Start a Social Media Content Stash and Stop Scrambling

September 2015

Rather than dropping everything several times a day to update your Twitter feed, blog or Facebook page, you would be better served by blocking out a set amount of time each week (perhaps an hour or two) to build a stockpile of social media content, which can be scheduled to post at the most effective times throughout the week.

And while you may agree with this in theory, the actual practice of creating social media content in advance can take some getting used to.

As you build this cache of links, images and announcements, it can be stored in Evernote or as a Google doc so you can access your stash from your phone or other mobile device.

Beating Writer’s Block

Don’t let a lack of inspiration hold you back from regular content posting.

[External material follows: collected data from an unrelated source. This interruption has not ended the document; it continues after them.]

-- ==== Sys2Proof/Laws/PerInstr.lean ====
section
/-!
SUPPORT. Laws/PerInstr.lean: statements made per command; none is needed so far.
-/
end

One way to simplify the creation of social media content is to write a number of posts on similar topics, or with a similar tone, all at once.

While responding to the day’s news or developments in the industry is always a useful tactic, there are plenty of other ways to stay relevant that can be planned  weeks in advance. This can mean looking at the calendar to see what holidays, events or seasons are coming up, and how your services, products or expertise might be of value during these specific times of year. National appreciation days, sporting events and pop cultural discussions about TV and movies offer plenty of opportunities to anticipate tying your content to the present moment.

When creating a content stash, keep relevance top of mind. For example, if you own an automotive repair business, craft a variety of social media posts that use holiday travel and upcoming weather events as the basis for pertinent pieces: suggestions about checking tire pressure for rainy conditions, ways to ensure windshield wiper efficiency prior to driving in the rain, and so on.

Accumulating this stock of content doesn’t require you to write it all yourself. While your own tips and best practices are valuable to share, you should also be sure to integrate content from other sources. Industry blogs and the websites of thought leaders in your interest areas offer a wealth of material (which you can often repost on your own blog or social media pages, with permission). Consumer-focused sites like Reddit or Buzzfeed can offer entertaining twists on the topics of the day. If you can find a way to connect it back to your business, even better.

Use Google Alerts with keywords or topics related to your industry to help generate ideas for posts. Feedly allows you to curate different streams of top content on the Internet in a variety of categories. It provides you with easy material to share, repost or use as a jumping-off point for a lengthier blog post or story. Consider using a tool like Buzzsumo to find out what types of posts perform well in your industry or subject area, and tailor posts to appeal to that style.

Organizing Your Content

Content can be organized for posting ahead of time using a service like CoSchedule or HootSuite, which allows you to input the material you have created or gathered and schedule it for posting throughout the week or month, saving you from having to log on to multiple social media accounts throughout the day.

Buffer and Edgar make it easy to repost and repurpose existing content, and to set up scheduled retweets, allowing you to get the most mileage from the material you’ve already created.

Once you plan to devote time to writing and compiling content, it will result in far more—and higher-quality—material than if you tried to squeeze in posting throughout the day.